Can you walk us through some of your duties in this position?

 

Founded 31 years ago, JDI Realty is a boutique real estate private equity firm. We originate structured bridge debt and invest with joint venture partners or directly to acquire value-add properties. We have invested in over $2 billion of real estate and originated over $1 billion in debt. I seek debt and equity opportunities to deploy our capital throughout the county in a wide variety of real estate asset classes.

 

How has your Wisconsin Network helped you in your career so far? 

 

In my final semester, before there was an online database, I took WREAA’s paper directory and began contacting alumni in New York and Chicago. Throughout the network, alumni of all levels of the industry open their doors and helped me ascertain numerous job offers. Fast forward 28 years later and I am still constantly connecting with fellow alums. Some of those are Wisconsin relationships that go back to the early 90’s, and others are new alums who have only been out for a few years. The Wisconsin network has been a constant influence throughout my career since the very beginning. The network’s breadth and depth and the participants wiliness to assist one another are endless.

 

What was your favorite memory from the program or REC?

 

My favorite memories are of the various intersessions, which were 3-week study abroad courses from the end of spring semester to the beginning of summer school. Professor Rod Matthew was the driving force behind the international trips. In 1992, we went to Tokyo, Seoul, and Hong Kong. It was an amazing experience. We talked to a wide range of real estate developers, investors and bankers. A developer in Hong Kong took us up the construction hoist to the top floor of a high-rise that was under construction.

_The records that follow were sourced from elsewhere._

/-! ### The pool (R69) -/

theorem Rearmed.trans (k : Rearmed s t) (k' : Rearmed t u) : Rearmed s u := by
  obtain ⟨more, low⟩ := k
  obtain ⟨more', low'⟩ := k'
  refine ⟨more.trans more', ?_⟩
  rw [low', low, Bool.and_assoc]
  congr 1
  rw [Bool.eq_iff_iff]
  simp only [Bool.and_eq_true, Bool.or_eq_true, beq_iff_eq, decide_eq_true_eq]
  omega

theorem Rearmed.of_touches {X : Part → Prop} (k : Touches X s t) (hp : ¬ X .pool) : Rearmed s t :=
  ⟨(k.free hp).ge, by rw [k.lowSent hp, k.free hp]; simp⟩

theorem rearmed_freeBuffers (k : Nat) (s : State) : Rearmed s (freeBuffers k s) := by
  refine ⟨by simp, ?_⟩
  unfold freeBuffers
  split
  · simp
  · next h =>
    have more : (s.free + k == s.free) = false := by simpa using h
    show (s.lowSent && decide (s.free + k < 64)) = (s.lowSent && (s.free + k == s.free || decide (s.free + k < 64)))
    rw [more, Bool.false_or]

theorem rearmed_retire (n : Slot) (s : State) : Rearmed s (retire n s) :=
  (Rearmed.of_touches (setQueue_touches (X := (· = .queue n)) n _ rfl) nofun).trans (rearmed_freeBuffers _ _)

theorem rearmed_stageSlot (n : Slot) (s : State) : Rearmed s (stageSlot n s) := by
  unfold stageSlot
  extract_lets s₁ r s₂ s₃
  have cleared : Rearmed s s₁ := .of_touches (X := fun x => ∃ p, x = .revoked p)
    (Touches.forMembers fun t p _ => setRevoked_touches p false ⟨p, rfl⟩) (by simp)
  have staged : Rearmed s₁ s₂ := .of_touches (setSlot_touches (X := (· = .slot n)) n _ rfl) nofun
  have rested : Rearmed s₂ (s₂.setFloor n Floor.rest) := .of_touches (setFloor_touches (X := (· = .floor n)) n _ rfl) nofun
  have emptied : Rearmed (s₂.setFloor n Floor.rest) s₃ :=
    (Rearmed.of_touches (setQueue_touches (X := (· = .queue n)) n OverQueue.fresh rfl) nofun).trans (rearmed_freeBuffers _ _)
  exact (((cleared.trans staged).trans rested).trans emptied).trans
    (.of_touches (notify_touches (X := fun x => ∃ l, x = .link .notices l) _ (fun d => ⟨_, rfl⟩) _) (by simp))

theorem rearmed_settleSlot (n : Slot) (s : State) : Rearmed s (settleSlot n s) := by
  rcases settleSlot_cases n s with k | ⟨-, k⟩
  · exact .of_touches k id
  · rw [k]
    exact (Rearmed.of_touches (evalMembers_touches s) id).trans (rearmed_stageSlot n _)

/-! ### A delivery (R76) -/

/-- A slot once a reader's cursor has had a delivery. -/
def delivered (n : Slot) (w : Partner) (k : Cursor) (s : State) : State :=
  retire n (s.setQueue n ((s.queue n).setCursor w (some ((s.queue n).deliver k).1)))

theorem deliver_of_cursor (hk : (s.queue n).cursor w = some k) :
    deliver n w s = (delivered n w k s, ((s.queue n).deliver k).2) := by
  simp only [deliver, hk, delivered]

theorem queue_delivered : (delivered n w k s).queue n = ((s.queue n).setCursor w (some ((s.queue n).deliver k).1)).retire := by
  rw [delivered, queue_retire, State.queue_setQueue]

/-- What a delivery changes. -/
def deliveredParts (n : Slot) (x : Part) : Prop := x = .queue n ∨ x = .pool

theorem delivered_touches (n : Slot) (w : Partner) (k : Cursor) (s : State) : Touches (deliveredParts n) s (delivered n w k s) :=
  (setQueue_touches n _ (.inl rfl)).trans (retire_touches n (.inl rfl) (.inr rfl) _)

theorem rearmed_delivered (n : Slot) (w : Partner) (k : Cursor) (s : State) : Rearmed s (delivered n w k s) :=
  (Rearmed.of_touches (setQueue_touches (X := (· = .queue n)) n _ rfl) nofun).trans (rearmed_retire n _)

/-! ### One source (R130) -/

/-- The state once a console has had the delivery of one of its sources. -/
def State.mixedAt (s : State) (c : Console) (n : Slot) : State := (mixSource c (s, []) n).1

/-- The frame that a source yields, scaled. -/
def State.sourceFrame (s : State) (c : Console) (n : Slot) : Option Frame :=
  match cell (s.console c).monitor n, (s.queue n).cursor (.console c) with
  | some level, some k => ((s.queue n).deliver k).2.map (scaleFrame level)
  | _, _ => none

theorem mixSource_eq (c : Console) (s : State) (fs : List Frame) (n : Slot) :
    mixSource c (s, fs) n = (s.mixedAt c n, fs ++ (s.sourceFrame c n).toList) := by
  unfold State.mixedAt State.sourceFrame mixSource
  dsimp only
  cases cell (s.console c).monitor n with
  | none => simp
  | some level =>
    cases hk : (s.queue n).cursor (.console c) with
    | none => simp
    | some k =>
      rw [deliver_of_cursor hk]
      cases e : ((s.queue n).deliver k).2 <;> simp [e]

theorem mixedAt_of_source (hm : s.monitors c n = true) (hk : (s.queue n).cursor (.console c) = some k) :
    s.mixedAt c n = settleSlot n (delivered n (.console c) k s) := by
  rw [State.monitors] at hm
  obtain ⟨level, hm⟩ := Option.isSome_iff_exists.mp hm
  unfold State.mixedAt mixSource
  dsimp only
  rw [hm, hk]
  dsimp only
  rw [deliver_of_cursor hk]
  generalize delivered n (.console c) k s = d
  cases ((s.queue n).deliver k).2 with
  | none => rfl
  | some f => rfl

theorem mixedAt_of_other (h : s.monitors c n = false ∨ (s.queue n).cursor (.console c) = none) : s.mixedAt c n = s := by
  unfold State.mixedAt mixSource
  dsimp only
  split
  · next level k hm hk =>
    rcases h with e | e
    · rw [State.monitors, hm] at e
      cases e
    · cases hk.symm.trans e
  · rfl

/-- A slot is a source of a console, or nothing happens there. -/
theorem mixedAt_cases (c : Console) (n : Slot) (s : State) : s.mixedAt c n = s ∨
    ∃ k, s.mixedAt c n = settleSlot n (delivered n (.console c) k s) := by
  cases hm : s.monitors c n with
  | false => exact .inl (mixedAt_of_other (.inl hm))
  | true =>
    cases hk : (s.queue n).cursor (.console c) with
    | none => exact .inl (mixedAt_of_other (.inr hk))
    | some k => exact .inr ⟨k, mixedAt_of_source hm hk⟩

theorem mixedAt_touches (c : Console) (n : Slot) (s : State) : Touches (restParts n) s (s.mixedAt c n) := by
  rcases mixedAt_cases c n s with e | ⟨k, e⟩
  · rw [e]
    exact .refl _ s
  · rw [e]
    refine ((delivered_touches n _ k s).mono fun x hx => ?_).trans (settleSlot_restParts _)
    rcases hx with rfl | rfl
    · exact .inr rfl
    · exact .inr trivial

theorem rearmed_mixedAt (c : Console) (n : Slot) (s : State) : Rearmed s (s.mixedAt c n) := by
  rcases mixedAt_cases c n s with e | ⟨k, e⟩
  · rw [e]
    exact .of_touches (.refl (fun _ => False) s) id
  · rw [e]
    exact (rearmed_delivered n _ k s).trans (rearmed_settleSlot n _)

/-! ### All sources -/

theorem sourceFrame_mixedAt (h : n ≠ m) : (s.mixedAt c m).sourceFrame c n = s.sourceFrame c n := by
  have k := mixedAt_touches c m s
  rw [State.sourceFrame, k.console (by simp [restParts, settleParts, stageParts]),
    k.queue n (by simp [restParts, settleParts, stageParts, h]), State.sourceFrame]

theorem foldl_mixSource (c : Console) (l : List Slot) (hl : l.Nodup) (s : State) (fs : List Frame) :
    l.foldl (mixSource c) (s, fs) = (l.foldl (fun t n => t.mixedAt c n) s, fs ++ l.filterMap fun n => s.sourceFrame c n) := by
  induction l generalizing s fs with
  | nil => simp
  | cons a l ih =>
    obtain ⟨ha, hl⟩ := List.nodup_cons.mp hl
    have rest : (l.filterMap fun n => (s.mixedAt c a).sourceFrame c n) = l.filterMap fun n => s.sourceFrame c n :=
      List.filterMap_congr fun n hn => sourceFrame_mixedAt fun e => ha (e ▸ hn)
    rw [List.foldl_cons, mixSource_eq, ih hl, rest, List.foldl_cons, List.filterMap_cons]
    cases s.sourceFrame c a <;> simp

/-- The state once a console has had the deliveries of all its sources. -/
def State.mixed (s : State) (c : Console) : State := (List.finRange 8).foldl (fun t n => t.mixedAt c n) s

theorem consoleExpiry_eq (h : (s.link (.console c)).state = .up) : consoleExpiry c s =
    setDue (.console c) (mixWord ((List.finRange 8).filterMap fun n => s.sourceFrame c n)) (s.mixed c) := by
  rw [consoleExpiry, if_pos (by simp [State.isUp, h]), foldl_mixSource c _ (List.nodup_finRange 8)]
  rfl

end Sys2Proof.Machine

/-! SUPPORT. What the deliveries at other slots leave of a slot, and of its holder's pacing. -/

namespace Sys2Proof.Machine

open Sys2Proof

variable {s t u v : State} {n m : Slot} {p q : Port} {w : Partner} {c : Console} {h : Holder} {k : Cursor} {l : List Slot}

/-! ### A slot of eight -/

theorem finRange_split (n : Slot) : ∃ l₁ l₂, List.finRange 8 = l₁ ++ n :: l₂ ∧ (∀ m ∈ l₁, m ≠ n) ∧ ∀ m ∈ l₂, m ≠ n := by
  have nodup := List.nodup_finRange 8
  obtain ⟨l₁, l₂, split⟩ := List.append_of_mem (List.mem_finRange n)
  rw [split, List.nodup_append] at nodup
  obtain ⟨-, tail, apart⟩ := nodup
  exact ⟨l₁, l₂, split, fun m hm => apart m hm n (List.mem_cons_self ..), fun m hm e => (List.nodup_cons.mp tail).1 (e ▸ hm)⟩

/-- The first slot that satisfies a test is still the first where fewer satisfy it. -/
theorem find?_finRange_mono {f g : Slot → Bool} (hf : (List.finRange 8).find? f = some n) (hn : g n = true)
    (fewer : ∀ m, g m = true → f m = true) : (List.finRange 8).find? g = some n := by
  rw [List.find?_eq_some_iff_append] at hf ⊢
  obtain ⟨-, as, bs, split, before⟩ := hf
  refine ⟨hn, as, bs, split, fun a ha => ?_⟩
  have no := before a ha
  cases hg : g a with
  | false => rfl
  | true => simp [fewer a hg] at no

theorem find?_finRange_before {f : Slot → Bool} {l₁ l₂ : List Slot} (split : List.finRange 8 = l₁ ++ n :: l₂)
    (out : ∀ m ∈ l₁, m ≠ n) (hf : (List.finRange 8).find? f = some n) : ∀ m ∈ l₁, f m = false := by
  rw [split, List.find?_append] at hf
  cases e : l₁.find? f with
  | none => exact fun m hm => by simpa using List.find?_eq_none.mp e m hm
  | some a =>
    rw [e] at hf
    exact absurd (Option.some.inj hf) (out a (List.mem_of_find?_eq_some e))

/-! ### A slot while others are settled -/

/-- What the deliveries and the settling of other slots leave of slot `n`, of keys, and of slots at large. -/
structure Mixing (n : Slot) (s t : State) : Prop where
  slot : t.slot n = s.slot n
  floor : t.floor n = s.floor n
  queue : t.queue n = s.queue n
  slots : ∀ m, t.slot m = s.slot m ∨ t.slot m = { s.slot m with state := .staged }
  floors : ∀ m, t.floor m = s.floor m ∨ t.floor m = Floor.rest
  live : ∀ p, (t.key p).state = .live ↔ (s.key p).state = .live
  loop : ∀ p, t.loop p = s.loop p
  revoked : ∀ p, s.revoked p = false → t.revoked p = false
  store : t.store = s.store
  quiet : (∀ m, m ≠ n → (s.slot m).state ≠ .draining) → Heralds [] s t

theorem Mixing.refl (n : Slot) (s : State) : Mixing n s s :=
  ⟨rfl, rfl, rfl, fun _ => .inl rfl, fun _ => .inl rfl, fun _ => Iff.rfl, fun _ => rfl, fun _ => id, rfl, fun _ => .refl s⟩

theorem Mixing.trans (k : Mixing n s t) (k' : Mixing n t u) : Mixing n s u := by
  refine ⟨k'.slot.trans k.slot, k'.floor.trans k.floor, k'.queue.trans k.queue, fun m => ?_, fun m => ?_,
    fun p => (k'.live p).trans (k.live p), fun p => (k'.loop p).trans (k.loop p), fun p e => k'.revoked p (k.revoked p e),
    k'.store.trans k.store, fun calm => ?_⟩
  · rcases k.slots m with e | e <;> rcases k'.slots m with e' | e' <;> rw [e', e]
    · exact .inl rfl
    · exact .inr rfl
    · exact .inr rfl
    · exact .inr rfl
  · rcases k'.floors m with e' | e'
    · rw [e']
      exact k.floors m
    · exact .inr e'
  · refine (k.quiet calm).trans (k'.quiet fun m hm => ?_)
    rcases k.slots m with e | e
    · rw [e]
      exact calm m hm
    · rw [e]
      simp

theorem Mixing.foldl {f : State → Slot → State} (step : ∀ t, ∀ m ∈ l, Mixing n t (f t m)) (s : State) :
    Mixing n s (l.foldl f s) := by
  induction l generalizing s with
  | nil => exact .refl n s
  | cons a l ih => exact (step s a (List.mem_cons_self ..)).trans (ih (fun t m hm => step t m (List.mem_cons_of_mem _ hm)) _)

theorem revoked_foldl_clear (ms : List Member) (s : State) (p : Port) (h : s.revoked p = false) :
    (ms.foldl (fun t m => t.setRevoked m.port false) s).revoked p = false := by
  rw [revoked_clear, h, ite_self]

theorem revoked_stageSlot_of_false (h : s.revoked p = false) : (stageSlot m s).revoked p = false := by
  simp only [stageSlot, State.revoked_notify, discardQueue, State.revoked_freeBuffers, State.revoked_setQueue,
    State.revoked_setFloor, State.revoked_setSlot, forMembers]
  exact revoked_foldl_clear _ s p h

/-- The settling of a slot other than `n`. -/
theorem mixing_settleSlot (hm : m ≠ n) (s : State) : Mixing n s (settleSlot m s) := by
  have k := settleSlot_restParts (n := m) s
  have live (p : Port) : ((settleSlot m s).key p).state = .live ↔ (s.key p).state = .live := by
    rw [← live_evalMembers m s p]
    cases hd : (evalMembers m s).drained m with
    | false => rw [settleSlot_of_not_drained hd, (repaceHolder_pacing m _).key p (by simp [pacingParts])]
    | true => rw [settleSlot_of_drained hd, (stageSlot_stageParts _).key p id]
  refine ⟨k.slot n ?_, k.floor n ?_, k.queue n ?_, fun i => ?_, fun i => ?_, live, fun p => k.loop p ?_, fun p e => ?_,
    k.store ?_, fun calm => ?_⟩
  any_goals simp [restParts, settleParts, stageParts, hm.symm]
  · by_cases hi : i = m
    · subst hi
      rcases settleSlot_cases i s with k | ⟨-, k⟩
      · exact .inl (k.slot i id)
      · have evaluated : Touches settleParts s (evalMembers i s) := evalMembers_touches s
        rw [k, slot_stageSlot, evaluated.slot i id]
        exact .inr rfl
    · exact .inl (k.slot i (by simp [restParts, settleParts, stageParts, hi]))
  · by_cases hi : i = m
    · subst hi
      rcases settleSlot_cases i s with k | ⟨-, k⟩
      · exact .inl (k.floor i id)
      · exact .inr (by rw [k, floor_stageSlot])
    · exact .inl (k.floor i (by simp [restParts, settleParts, stageParts, hi]))
  · have evaluated : Touches settleParts s (evalMembers m s) := evalMembers_touches s
    rcases settleSlot_cases m s with k | ⟨-, k⟩
    · rw [k.revoked p id, e]
    · rw [k]
      exact revoked_stageSlot_of_false (by rw [evaluated.revoked p id, e])
  · exact .of_touches (settleSlot_touches_of_slot (calm m hm)) (fun _ => id) (fun _ => id)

We could see the whole Hong Kong Harbor. That is an experience that I still tell people about 29 years later. 

 

Who influenced you the most during your time at UW? 

 

There were many who influenced me at UW. Rod Matthews had one of the most profound effects. He taught the real estate law course, took us around the world, and was a Graaskamp original. He was close with Jim, and he embodied everything that the Graaskamp School of Real Estate was.   

 

Do you have any pieces of advice for aspiring young women in the Wisconsin Real Estate program? 

 

My advice is that women shouldn’t see themselves as any different in ability from men. I have never looked at life through the lens of male/female. I have always viewed the world as an open equal playing field. I think that has been very helpful in that I didn’t see anything as a job I couldn’t do, worried that somebody wouldn’t hire me, or felt I was in anyway disadvantaged versus a man. In my opinion, there is nothing that a man can do that a woman can’t. I would never shy away from an opportunity, because I thought I wasn’t qualified. I talk to different owners, developers, and investment advisors every day. It amazes me how few women are in those fields. I encourage women to pursue a career on the transaction side or the investment side of the business. I encourage other women to go out there and not just start as an analyst but continue their careers. Become the person who runs the deals or the group. There is no reason that you can’t run a fund or do whatever you want.

 

When you aren’t working, how do you like to spend your time? 

 

I still love traveling the way I did when I was in school, but now I do it with my family. Whether we are showing our kids Paris for the first time or traveling throughout the US and Canada, being with my family and traveling is my favorite combination.